10th year: ANAMED offers ‘Photographic Exploration’ to visitors 
'Daily Life' from ‘Intersecting Past and Present: A Photographic Exploration’. (Courtesy of ANAMED)

ANAMED celebrates the 10th year of its exhibitions with ‘Intersecting Past and Present: A Photographic Exploration,' revealing landscapes altered throughout history in the ancient Anatolian region of Pisidia 



The Koç University Research Center for Anatolian Civilizations (ANAMED), which was founded in 2005 to develop and facilitate research projects dedicated to the history, art, architecture and archaeology of civilizations in Turkey, has organized many diverse exhibitions at its venue in the historic Merkez Han on Istanbul’s Istiklal Street since 2012. To celebrate the 10th anniversary of its exhibitions, the center launched a new photography show featuring the work of artists Bruno Vandermeulen and Danny Veys on Feb. 24. "Intersecting Past and Present: A Photographic Exploration" will remain open at the ANAMED Gallery in Istanbul until Oct. 17.

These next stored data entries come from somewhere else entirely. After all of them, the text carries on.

/-! ## Event counters -/

@[simp] theorem evAdd_ctx (r : Region) (e : Fin 64) (d : Int) (w : Option StreamId) : (evAdd r e d w).ctx = r.ctx := rfl
@[simp] theorem evAdd_imem (r : Region) (e : Fin 64) (d : Int) (w : Option StreamId) : (evAdd r e d w).imem = r.imem := rfl
@[simp] theorem evAdd_sdata (r : Region) (e : Fin 64) (d : Int) (w : Option StreamId) : (evAdd r e d w).sdata = r.sdata := rfl
@[simp] theorem evAdd_sinit (r : Region) (e : Fin 64) (d : Int) (w : Option StreamId) : (evAdd r e d w).sinit = r.sinit := rfl
@[simp] theorem evAdd_entry (r : Region) (e : Fin 64) (d : Int) (w : Option StreamId) : (evAdd r e d w).entry = r.entry := rfl
@[simp] theorem evAdd_budget (r : Region) (e : Fin 64) (d : Int) (w : Option StreamId) : (evAdd r e d w).budget = r.budget := rfl
@[simp] theorem evAdd_damaged (r : Region) (e : Fin 64) (d : Int) (w : Option StreamId) : (evAdd r e d w).damaged = r.damaged := rfl
@[simp] theorem evAdd_scratch (r : Region) (e : Fin 64) (d : Int) (w : Option StreamId) : (evAdd r e d w).scratch = r.scratch := rfl
@[simp] theorem evAdd_ev (r : Region) (e : Fin 64) (d : Int) (w : Option StreamId) : (evAdd r e d w).ev = r.ev := rfl
@[simp] theorem evAdd_admitted (r : Region) (e : Fin 64) (d : Int) (w : Option StreamId) : (evAdd r e d w).admitted = r.admitted := rfl
@[simp] theorem evAdd_landed (r : Region) (e : Fin 64) (d : Int) (w : Option StreamId) : (evAdd r e d w).landed = r.landed := rfl
@[simp] theorem evAdd_lastIssue (r : Region) (e : Fin 64) (d : Int) (w : Option StreamId) : (evAdd r e d w).lastIssue = r.lastIssue := rfl
@[simp] theorem evAdd_streams (r : Region) (e : Fin 64) (d : Int) (w : Option StreamId) : (evAdd r e d w).streams = r.streams := rfl
@[simp] theorem evAdd_clusters (r : Region) (e : Fin 64) (d : Int) (w : Option StreamId) : (evAdd r e d w).clusters = r.clusters := rfl
@[simp] theorem evAdd_mq (r : Region) (e : Fin 64) (d : Int) (w : Option StreamId) : (evAdd r e d w).mq = r.mq := rfl
@[simp] theorem evAdd_mrun (r : Region) (e : Fin 64) (d : Int) (w : Option StreamId) : (evAdd r e d w).mrun = r.mrun := rfl
@[simp] theorem evAdd_mfetched (r : Region) (e : Fin 64) (d : Int) (w : Option StreamId) : (evAdd r e d w).mfetched = r.mfetched := rfl
@[simp] theorem evAdd_masked (r : Region) (e : Fin 64) (d : Int) (w : Option StreamId) : (evAdd r e d w).masked = r.masked := rfl
@[simp] theorem evAdd_chans (r : Region) (e : Fin 64) (d : Int) (w : Option StreamId) : (evAdd r e d w).chans = r.chans := rfl
@[simp] theorem evAdd_wins (r : Region) (e : Fin 64) (d : Int) (w : Option StreamId) : (evAdd r e d w).wins = r.wins := rfl
@[simp] theorem evAdd_dprefs (r : Region) (e : Fin 64) (d : Int) (w : Option StreamId) : (evAdd r e d w).dprefs = r.dprefs := rfl
@[simp] theorem evAdd_collIssued (r : Region) (e : Fin 64) (d : Int) (w : Option StreamId) : (evAdd r e d w).collIssued = r.collIssued := rfl
@[simp] theorem evAdd_collStarted (r : Region) (e : Fin 64) (d : Int) (w : Option StreamId) : (evAdd r e d w).collStarted = r.collStarted := rfl
@[simp] theorem evAdd_tcache (r : Region) (e : Fin 64) (d : Int) (w : Option StreamId) : (evAdd r e d w).tcache = r.tcache := rfl
@[simp] theorem evAdd_mothPos (r : Region) (e : Fin 64) (d : Int) (w : Option StreamId) : (evAdd r e d w).mothPos = r.mothPos := rfl
@[simp] theorem evAdd_writeBacks (r : Region) (e : Fin 64) (d : Int) (w : Option StreamId) : (evAdd r e d w).writeBacks = r.writeBacks := rfl
@[simp] theorem evAdd_tadm (r : Region) (e : Fin 64) (d : Int) (w : Option StreamId) : (evAdd r e d w).tadm = r.tadm := rfl
@[simp] theorem evAdd_beatNo (r : Region) (e : Fin 64) (d : Int) (w : Option StreamId) : (evAdd r e d w).beatNo = r.beatNo := rfl
@[simp] theorem evAdd_slices (r : Region) (e : Fin 64) (d : Int) (w : Option StreamId) : (evAdd r e d w).slices = r.slices := rfl
@[simp] theorem evAdd_behind (r : Region) (e : Fin 64) (d : Int) (w : Option StreamId) : (evAdd r e d w).behind = r.behind := rfl
@[simp] theorem evAdd_lateFills (r : Region) (e : Fin 64) (d : Int) (w : Option StreamId) : (evAdd r e d w).lateFills = r.lateFills := rfl

@[simp] theorem evSet_ctx (r : Region) (e : Fin 64) (v : BitVec 16) (w : Option StreamId) : (evSet r e v w).ctx = r.ctx := rfl
@[simp] theorem evSet_imem (r : Region) (e : Fin 64) (v : BitVec 16) (w : Option StreamId) : (evSet r e v w).imem = r.imem := rfl
@[simp] theorem evSet_sdata (r : Region) (e : Fin 64) (v : BitVec 16) (w : Option StreamId) : (evSet r e v w).sdata = r.sdata := rfl
@[simp] theorem evSet_sinit (r : Region) (e : Fin 64) (v : BitVec 16) (w : Option StreamId) : (evSet r e v w).sinit = r.sinit := rfl
@[simp] theorem evSet_entry (r : Region) (e : Fin 64) (v : BitVec 16) (w : Option StreamId) : (evSet r e v w).entry = r.entry := rfl
@[simp] theorem evSet_budget (r : Region) (e : Fin 64) (v : BitVec 16) (w : Option StreamId) : (evSet r e v w).budget = r.budget := rfl
@[simp] theorem evSet_damaged (r : Region) (e : Fin 64) (v : BitVec 16) (w : Option StreamId) : (evSet r e v w).damaged = r.damaged := rfl
@[simp] theorem evSet_scratch (r : Region) (e : Fin 64) (v : BitVec 16) (w : Option StreamId) : (evSet r e v w).scratch = r.scratch := rfl
@[simp] theorem evSet_ev (r : Region) (e : Fin 64) (v : BitVec 16) (w : Option StreamId) : (evSet r e v w).ev = r.ev := rfl
@[simp] theorem evSet_admitted (r : Region) (e : Fin 64) (v : BitVec 16) (w : Option StreamId) : (evSet r e v w).admitted = r.admitted := rfl
@[simp] theorem evSet_landed (r : Region) (e : Fin 64) (v : BitVec 16) (w : Option StreamId) : (evSet r e v w).landed = r.landed := rfl
@[simp] theorem evSet_lastIssue (r : Region) (e : Fin 64) (v : BitVec 16) (w : Option StreamId) : (evSet r e v w).lastIssue = r.lastIssue := rfl
@[simp] theorem evSet_streams (r : Region) (e : Fin 64) (v : BitVec 16) (w : Option StreamId) : (evSet r e v w).streams = r.streams := rfl
@[simp] theorem evSet_clusters (r : Region) (e : Fin 64) (v : BitVec 16) (w : Option StreamId) : (evSet r e v w).clusters = r.clusters := rfl
@[simp] theorem evSet_mq (r : Region) (e : Fin 64) (v : BitVec 16) (w : Option StreamId) : (evSet r e v w).mq = r.mq := rfl
@[simp] theorem evSet_mrun (r : Region) (e : Fin 64) (v : BitVec 16) (w : Option StreamId) : (evSet r e v w).mrun = r.mrun := rfl
@[simp] theorem evSet_mfetched (r : Region) (e : Fin 64) (v : BitVec 16) (w : Option StreamId) : (evSet r e v w).mfetched = r.mfetched := rfl
@[simp] theorem evSet_masked (r : Region) (e : Fin 64) (v : BitVec 16) (w : Option StreamId) : (evSet r e v w).masked = r.masked := rfl
@[simp] theorem evSet_chans (r : Region) (e : Fin 64) (v : BitVec 16) (w : Option StreamId) : (evSet r e v w).chans = r.chans := rfl
@[simp] theorem evSet_wins (r : Region) (e : Fin 64) (v : BitVec 16) (w : Option StreamId) : (evSet r e v w).wins = r.wins := rfl
@[simp] theorem evSet_dprefs (r : Region) (e : Fin 64) (v : BitVec 16) (w : Option StreamId) : (evSet r e v w).dprefs = r.dprefs := rfl
@[simp] theorem evSet_collIssued (r : Region) (e : Fin 64) (v : BitVec 16) (w : Option StreamId) : (evSet r e v w).collIssued = r.collIssued := rfl
@[simp] theorem evSet_collStarted (r : Region) (e : Fin 64) (v : BitVec 16) (w : Option StreamId) : (evSet r e v w).collStarted = r.collStarted := rfl
@[simp] theorem evSet_tcache (r : Region) (e : Fin 64) (v : BitVec 16) (w : Option StreamId) : (evSet r e v w).tcache = r.tcache := rfl
@[simp] theorem evSet_mothPos (r : Region) (e : Fin 64) (v : BitVec 16) (w : Option StreamId) : (evSet r e v w).mothPos = r.mothPos := rfl
@[simp] theorem evSet_writeBacks (r : Region) (e : Fin 64) (v : BitVec 16) (w : Option StreamId) : (evSet r e v w).writeBacks = r.writeBacks := rfl
@[simp] theorem evSet_tadm (r : Region) (e : Fin 64) (v : BitVec 16) (w : Option StreamId) : (evSet r e v w).tadm = r.tadm := rfl
@[simp] theorem evSet_beatNo (r : Region) (e : Fin 64) (v : BitVec 16) (w : Option StreamId) : (evSet r e v w).beatNo = r.beatNo := rfl
@[simp] theorem evSet_slices (r : Region) (e : Fin 64) (v : BitVec 16) (w : Option StreamId) : (evSet r e v w).slices = r.slices := rfl
@[simp] theorem evSet_behind (r : Region) (e : Fin 64) (v : BitVec 16) (w : Option StreamId) : (evSet r e v w).behind = r.behind := rfl
@[simp] theorem evSet_lateFills (r : Region) (e : Fin 64) (v : BitVec 16) (w : Option StreamId) : (evSet r e v w).lateFills = r.lateFills := rfl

'Lyrbe' from ‘Intersecting Past and Present: A Photographic Exploration’. (Courtesy of ANAMED)
'Tawny Landscape' from ‘Intersecting Past and Present: A Photographic Exploration’. (Courtesy of ANAMED)

In the exhibition, conducted with the support of the support with Vehbi Koç Foundation, Yapı Kredi Publications, KU Leuven, LUCA School of Arts and the Sagalassos Archaeological Research Project, Vandermeulen and Veys focus on the ancient region of Pisidia, which includes the provinces now known as Isparta, Burdur and Antalya. The works of the show, based on the concurrently published photobook "The Tortoise Arrived Alone One Day," was shaped around the work displayed at the center’s "(in)site Sagalassos The Archaeology of Excavation Photography."

The exhibition comprises photographs created by Vandermeulen and Veys on black and white film as a reference to the past and as an homage to early photographers with a large-format analog camera, as well as 19th-century photographs and albums from the Ömer M. Koç Collection. While Sagalassos Archaeological Research Project Director Jeroen Poblome sets the historical framework with his texts for the show, Meşher Gallery Director Bahattin Öztuncay helps place the photographs in the exhibition in the context of the show with his explanations about the experimental shooting and printing techniques used by the artists.

'Sagalassos Ağlasun' from ‘Intersecting Past and Present: A Photographic Exploration’. (Courtesy of ANAMED)
Danny Veys and Bruno Vandermeulen in the Pisidia region. (Courtesy of ANAMED)

Can a landscape bear witness to a distant past? How does this relate to today? One of the main themes in contemporary photography is the "man-altered landscape," where the transformation of the landscape through urban expansion is documented. In this sense, working with the concept of "history-altered landscapes" for "Intersecting Past and Present: A Photographic Exploration," Vandermeulen and Veys study the historical layers of a landscape and the influence of temporal continuity on spatial dispersion. In their work continuing since 2008, they approach the landscape, which, shaped by both millennia of geological processes and centuries of human intervention, as a medium of exchange between the now and the then, and their photographs explore the line between absence and presence. The works reveal that humans interact with the landscape, carving roads, building settlements and cities, blending constructions within the landscape and exploiting the topography to their advantage. Settlements may even grow into cities; cities may crumble into ruins and disappear under layers of dust.

Among the techniques used by the artists are vintage processes such as albumen, salt prints and classic gelatin silver fiber-based prints, but also silkscreen prints, UV prints and photopolymer prints. To explore the photographers’ perspective on the "history-altered landscape" around the Pisidia region, where they went and slowed down the process of image taking into image-making to discover a right point of view as if they were tortoises discovering the land, you can visit "Intersecting Past and Present: A Photographic Exploration," combining history, archaeology, nature and topography, at ANAMED.